**Your task:**
Your answer should consist only of the lines below from the one with "let ls := (List.range" through the one with "def packetBytes (k", copied exactly.

Collected data:
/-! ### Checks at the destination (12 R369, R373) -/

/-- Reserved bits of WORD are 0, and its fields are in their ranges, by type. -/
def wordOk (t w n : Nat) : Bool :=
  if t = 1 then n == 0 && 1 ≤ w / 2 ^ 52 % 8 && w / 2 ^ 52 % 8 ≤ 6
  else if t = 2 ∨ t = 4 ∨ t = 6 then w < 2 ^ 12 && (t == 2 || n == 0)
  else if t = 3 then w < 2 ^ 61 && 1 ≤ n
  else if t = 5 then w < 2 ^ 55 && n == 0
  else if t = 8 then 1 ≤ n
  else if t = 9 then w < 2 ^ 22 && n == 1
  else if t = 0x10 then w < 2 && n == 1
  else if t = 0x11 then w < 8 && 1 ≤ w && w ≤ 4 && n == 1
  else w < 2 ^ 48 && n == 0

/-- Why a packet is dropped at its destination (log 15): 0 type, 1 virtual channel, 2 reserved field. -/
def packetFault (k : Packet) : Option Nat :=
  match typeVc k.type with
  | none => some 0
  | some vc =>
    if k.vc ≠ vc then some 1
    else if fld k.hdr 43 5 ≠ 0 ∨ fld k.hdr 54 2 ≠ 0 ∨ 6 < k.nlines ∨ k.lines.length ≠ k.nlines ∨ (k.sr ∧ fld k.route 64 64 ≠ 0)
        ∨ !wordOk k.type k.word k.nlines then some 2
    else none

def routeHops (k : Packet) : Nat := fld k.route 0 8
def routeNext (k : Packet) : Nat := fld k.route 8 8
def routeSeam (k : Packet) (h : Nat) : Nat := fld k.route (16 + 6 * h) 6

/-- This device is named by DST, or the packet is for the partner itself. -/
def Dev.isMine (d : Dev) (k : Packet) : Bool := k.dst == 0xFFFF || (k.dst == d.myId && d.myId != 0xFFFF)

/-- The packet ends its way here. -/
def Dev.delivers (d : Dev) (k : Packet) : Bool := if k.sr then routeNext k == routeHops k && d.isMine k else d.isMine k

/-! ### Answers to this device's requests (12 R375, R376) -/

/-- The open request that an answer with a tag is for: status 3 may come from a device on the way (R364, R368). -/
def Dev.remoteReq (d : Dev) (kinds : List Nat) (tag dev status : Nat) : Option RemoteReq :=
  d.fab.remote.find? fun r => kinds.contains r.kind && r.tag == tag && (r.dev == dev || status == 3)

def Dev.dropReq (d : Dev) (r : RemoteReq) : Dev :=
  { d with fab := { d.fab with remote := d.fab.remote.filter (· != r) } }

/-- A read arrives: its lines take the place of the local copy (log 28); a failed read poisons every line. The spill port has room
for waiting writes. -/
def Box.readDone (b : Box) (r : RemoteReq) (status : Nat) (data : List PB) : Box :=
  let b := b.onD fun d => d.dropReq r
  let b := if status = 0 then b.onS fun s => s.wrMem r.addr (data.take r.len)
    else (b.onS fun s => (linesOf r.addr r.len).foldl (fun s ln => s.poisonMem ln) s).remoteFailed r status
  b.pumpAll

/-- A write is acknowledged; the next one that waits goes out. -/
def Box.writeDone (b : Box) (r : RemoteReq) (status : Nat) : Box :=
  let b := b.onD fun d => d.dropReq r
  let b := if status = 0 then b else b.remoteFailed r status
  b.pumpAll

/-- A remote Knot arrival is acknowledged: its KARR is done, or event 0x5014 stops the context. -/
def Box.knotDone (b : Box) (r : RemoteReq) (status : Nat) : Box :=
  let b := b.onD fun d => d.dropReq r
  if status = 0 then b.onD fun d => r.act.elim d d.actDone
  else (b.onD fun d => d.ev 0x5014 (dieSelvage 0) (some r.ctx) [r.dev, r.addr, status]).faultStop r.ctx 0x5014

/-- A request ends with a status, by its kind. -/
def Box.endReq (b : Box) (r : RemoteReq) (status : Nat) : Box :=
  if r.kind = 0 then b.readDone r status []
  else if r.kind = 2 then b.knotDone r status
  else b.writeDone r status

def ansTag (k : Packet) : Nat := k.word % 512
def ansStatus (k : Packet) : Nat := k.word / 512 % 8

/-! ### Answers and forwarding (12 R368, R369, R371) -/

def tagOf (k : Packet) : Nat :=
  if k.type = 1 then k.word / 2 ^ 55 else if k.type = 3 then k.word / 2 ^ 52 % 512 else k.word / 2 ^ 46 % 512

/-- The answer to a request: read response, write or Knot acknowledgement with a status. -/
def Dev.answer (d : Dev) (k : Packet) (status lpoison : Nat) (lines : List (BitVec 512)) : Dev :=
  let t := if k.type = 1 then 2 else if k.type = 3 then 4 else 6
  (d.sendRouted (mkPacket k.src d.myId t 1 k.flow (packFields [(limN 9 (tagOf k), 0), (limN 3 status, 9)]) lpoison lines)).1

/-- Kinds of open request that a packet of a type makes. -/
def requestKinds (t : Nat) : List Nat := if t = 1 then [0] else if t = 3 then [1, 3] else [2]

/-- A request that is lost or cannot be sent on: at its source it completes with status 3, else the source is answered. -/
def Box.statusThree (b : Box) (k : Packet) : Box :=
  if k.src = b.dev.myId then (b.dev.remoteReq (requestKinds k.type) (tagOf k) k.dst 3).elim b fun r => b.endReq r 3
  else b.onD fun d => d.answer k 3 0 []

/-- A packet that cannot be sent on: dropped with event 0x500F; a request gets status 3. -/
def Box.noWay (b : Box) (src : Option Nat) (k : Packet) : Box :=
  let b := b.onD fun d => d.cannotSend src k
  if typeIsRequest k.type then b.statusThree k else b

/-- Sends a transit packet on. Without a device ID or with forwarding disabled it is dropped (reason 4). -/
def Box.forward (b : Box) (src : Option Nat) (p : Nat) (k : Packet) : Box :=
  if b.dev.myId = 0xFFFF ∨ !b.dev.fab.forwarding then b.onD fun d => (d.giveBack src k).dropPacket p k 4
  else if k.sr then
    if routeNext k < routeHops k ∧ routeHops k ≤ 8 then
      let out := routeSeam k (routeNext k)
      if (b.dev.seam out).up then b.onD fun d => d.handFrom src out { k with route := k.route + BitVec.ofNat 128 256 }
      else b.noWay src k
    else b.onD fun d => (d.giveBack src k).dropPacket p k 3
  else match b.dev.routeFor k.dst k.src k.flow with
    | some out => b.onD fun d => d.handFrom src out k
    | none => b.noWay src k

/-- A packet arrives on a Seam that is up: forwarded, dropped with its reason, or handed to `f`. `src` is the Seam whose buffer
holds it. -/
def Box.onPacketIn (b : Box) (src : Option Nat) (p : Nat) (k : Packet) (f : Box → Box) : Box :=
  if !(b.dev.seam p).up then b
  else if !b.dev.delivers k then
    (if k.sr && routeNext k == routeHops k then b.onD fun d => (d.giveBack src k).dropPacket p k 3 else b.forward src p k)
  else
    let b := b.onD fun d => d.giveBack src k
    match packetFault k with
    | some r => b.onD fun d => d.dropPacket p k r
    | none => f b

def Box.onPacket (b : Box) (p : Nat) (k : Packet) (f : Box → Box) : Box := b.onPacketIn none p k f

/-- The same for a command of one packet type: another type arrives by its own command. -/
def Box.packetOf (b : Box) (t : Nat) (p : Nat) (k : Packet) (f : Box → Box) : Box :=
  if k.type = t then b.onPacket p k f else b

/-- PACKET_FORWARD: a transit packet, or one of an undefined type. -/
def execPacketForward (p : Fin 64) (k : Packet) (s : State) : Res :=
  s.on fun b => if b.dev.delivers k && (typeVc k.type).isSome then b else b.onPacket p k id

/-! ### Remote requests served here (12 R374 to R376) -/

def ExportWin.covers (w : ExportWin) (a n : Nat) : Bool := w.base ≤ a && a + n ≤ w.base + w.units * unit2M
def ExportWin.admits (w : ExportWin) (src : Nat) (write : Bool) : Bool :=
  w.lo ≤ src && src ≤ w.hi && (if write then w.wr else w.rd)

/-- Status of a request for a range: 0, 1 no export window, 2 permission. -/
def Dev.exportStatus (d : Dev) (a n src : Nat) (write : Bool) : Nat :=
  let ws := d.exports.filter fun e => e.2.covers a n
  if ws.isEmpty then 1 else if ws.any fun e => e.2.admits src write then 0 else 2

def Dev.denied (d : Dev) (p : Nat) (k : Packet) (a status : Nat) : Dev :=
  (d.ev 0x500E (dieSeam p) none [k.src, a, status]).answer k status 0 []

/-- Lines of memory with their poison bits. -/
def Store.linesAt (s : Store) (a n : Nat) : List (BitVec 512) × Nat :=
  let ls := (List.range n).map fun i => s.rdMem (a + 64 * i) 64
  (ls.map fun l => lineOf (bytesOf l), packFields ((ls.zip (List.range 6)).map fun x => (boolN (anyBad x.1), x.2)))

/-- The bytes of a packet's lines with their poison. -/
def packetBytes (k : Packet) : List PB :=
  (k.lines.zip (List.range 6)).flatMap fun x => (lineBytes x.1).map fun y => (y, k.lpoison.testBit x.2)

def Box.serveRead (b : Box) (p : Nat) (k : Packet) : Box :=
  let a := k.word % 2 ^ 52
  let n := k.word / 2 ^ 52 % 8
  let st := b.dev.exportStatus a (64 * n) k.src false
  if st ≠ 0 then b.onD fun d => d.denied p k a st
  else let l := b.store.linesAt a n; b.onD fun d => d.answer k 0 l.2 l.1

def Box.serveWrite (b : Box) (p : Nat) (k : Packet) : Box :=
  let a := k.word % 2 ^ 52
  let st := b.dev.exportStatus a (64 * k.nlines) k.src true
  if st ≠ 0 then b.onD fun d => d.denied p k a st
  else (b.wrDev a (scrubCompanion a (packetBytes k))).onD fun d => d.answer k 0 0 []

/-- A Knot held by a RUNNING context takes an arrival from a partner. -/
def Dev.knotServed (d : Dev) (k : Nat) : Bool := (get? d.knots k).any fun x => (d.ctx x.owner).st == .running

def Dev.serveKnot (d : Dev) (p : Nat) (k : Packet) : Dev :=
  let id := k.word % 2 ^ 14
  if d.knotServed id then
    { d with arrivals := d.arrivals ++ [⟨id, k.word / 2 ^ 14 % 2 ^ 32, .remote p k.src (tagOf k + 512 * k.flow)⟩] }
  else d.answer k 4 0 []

---

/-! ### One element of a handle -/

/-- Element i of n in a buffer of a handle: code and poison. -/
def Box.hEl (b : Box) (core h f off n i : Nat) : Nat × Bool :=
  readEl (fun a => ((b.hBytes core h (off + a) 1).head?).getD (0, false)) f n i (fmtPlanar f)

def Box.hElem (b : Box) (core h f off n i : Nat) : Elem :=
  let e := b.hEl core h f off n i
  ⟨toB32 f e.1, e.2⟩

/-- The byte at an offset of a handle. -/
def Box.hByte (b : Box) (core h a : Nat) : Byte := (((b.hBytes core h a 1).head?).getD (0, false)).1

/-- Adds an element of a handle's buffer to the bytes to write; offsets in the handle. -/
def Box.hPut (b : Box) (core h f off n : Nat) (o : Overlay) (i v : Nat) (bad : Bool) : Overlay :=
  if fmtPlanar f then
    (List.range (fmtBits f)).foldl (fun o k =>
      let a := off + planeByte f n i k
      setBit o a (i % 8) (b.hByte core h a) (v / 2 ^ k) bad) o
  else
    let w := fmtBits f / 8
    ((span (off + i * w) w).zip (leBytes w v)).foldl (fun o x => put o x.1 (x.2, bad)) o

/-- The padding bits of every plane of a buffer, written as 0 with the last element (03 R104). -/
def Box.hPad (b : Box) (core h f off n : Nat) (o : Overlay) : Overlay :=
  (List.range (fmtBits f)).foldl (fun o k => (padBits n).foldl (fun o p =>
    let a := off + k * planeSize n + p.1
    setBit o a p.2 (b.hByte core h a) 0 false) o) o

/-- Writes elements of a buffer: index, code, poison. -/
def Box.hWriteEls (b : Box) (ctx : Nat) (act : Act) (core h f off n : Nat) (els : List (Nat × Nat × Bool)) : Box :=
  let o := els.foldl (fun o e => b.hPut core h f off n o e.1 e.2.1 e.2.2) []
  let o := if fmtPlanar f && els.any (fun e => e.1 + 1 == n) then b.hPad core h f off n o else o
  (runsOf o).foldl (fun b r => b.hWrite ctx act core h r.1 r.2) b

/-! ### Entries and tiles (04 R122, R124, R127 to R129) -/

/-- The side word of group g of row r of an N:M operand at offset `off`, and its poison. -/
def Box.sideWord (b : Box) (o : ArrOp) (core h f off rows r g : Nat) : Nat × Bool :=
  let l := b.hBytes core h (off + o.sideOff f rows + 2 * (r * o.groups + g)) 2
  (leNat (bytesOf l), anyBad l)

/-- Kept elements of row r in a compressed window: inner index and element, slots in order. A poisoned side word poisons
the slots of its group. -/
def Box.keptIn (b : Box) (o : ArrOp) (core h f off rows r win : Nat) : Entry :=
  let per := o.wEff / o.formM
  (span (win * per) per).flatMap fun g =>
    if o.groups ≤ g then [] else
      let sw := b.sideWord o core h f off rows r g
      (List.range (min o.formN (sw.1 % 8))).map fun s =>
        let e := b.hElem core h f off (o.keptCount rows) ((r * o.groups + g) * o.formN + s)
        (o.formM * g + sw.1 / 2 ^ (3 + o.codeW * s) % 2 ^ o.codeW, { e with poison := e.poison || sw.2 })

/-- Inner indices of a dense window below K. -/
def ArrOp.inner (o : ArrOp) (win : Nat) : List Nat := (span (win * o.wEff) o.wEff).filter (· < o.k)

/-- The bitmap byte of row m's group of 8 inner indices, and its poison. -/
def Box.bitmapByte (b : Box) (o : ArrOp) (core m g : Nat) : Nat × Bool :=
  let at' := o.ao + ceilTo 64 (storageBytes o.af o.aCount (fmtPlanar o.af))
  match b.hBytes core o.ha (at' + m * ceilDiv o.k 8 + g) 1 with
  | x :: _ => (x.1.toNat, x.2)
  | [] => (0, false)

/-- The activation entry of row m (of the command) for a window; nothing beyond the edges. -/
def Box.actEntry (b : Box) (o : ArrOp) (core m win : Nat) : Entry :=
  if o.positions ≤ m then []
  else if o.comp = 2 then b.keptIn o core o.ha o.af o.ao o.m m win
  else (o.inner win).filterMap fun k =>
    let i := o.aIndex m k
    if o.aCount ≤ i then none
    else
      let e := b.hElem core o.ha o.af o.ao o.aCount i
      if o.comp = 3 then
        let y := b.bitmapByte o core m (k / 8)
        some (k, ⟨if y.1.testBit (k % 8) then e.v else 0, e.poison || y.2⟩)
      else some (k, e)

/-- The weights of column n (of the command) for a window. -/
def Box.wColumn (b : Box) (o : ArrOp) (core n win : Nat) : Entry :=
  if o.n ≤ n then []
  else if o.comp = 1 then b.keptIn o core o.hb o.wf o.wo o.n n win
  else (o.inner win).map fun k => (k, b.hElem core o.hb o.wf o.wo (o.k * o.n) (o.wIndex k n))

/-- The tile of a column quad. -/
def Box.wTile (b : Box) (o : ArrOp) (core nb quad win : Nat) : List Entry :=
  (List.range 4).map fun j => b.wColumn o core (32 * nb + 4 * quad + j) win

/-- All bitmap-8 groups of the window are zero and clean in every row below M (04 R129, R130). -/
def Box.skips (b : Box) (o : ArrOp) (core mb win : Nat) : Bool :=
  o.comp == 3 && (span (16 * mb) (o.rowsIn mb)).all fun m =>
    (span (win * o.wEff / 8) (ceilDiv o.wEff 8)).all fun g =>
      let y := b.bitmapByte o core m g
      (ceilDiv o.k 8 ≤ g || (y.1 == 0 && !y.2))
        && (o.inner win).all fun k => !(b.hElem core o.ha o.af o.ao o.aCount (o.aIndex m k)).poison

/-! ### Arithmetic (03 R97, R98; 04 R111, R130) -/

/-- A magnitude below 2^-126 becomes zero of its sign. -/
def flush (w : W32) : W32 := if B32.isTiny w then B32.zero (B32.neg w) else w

**Written solution:**
  let ls := (List.range n).map fun i => s.rdMem (a + 64 * i) 64
  (ls.map fun l => lineOf (bytesOf l), packFields ((ls.zip (List.range 6)).map fun x => (boolN (anyBad x.1), x.2)))

/-- The bytes of a packet's lines with their poison. -/
def packetBytes (k : Packet) : List PB :=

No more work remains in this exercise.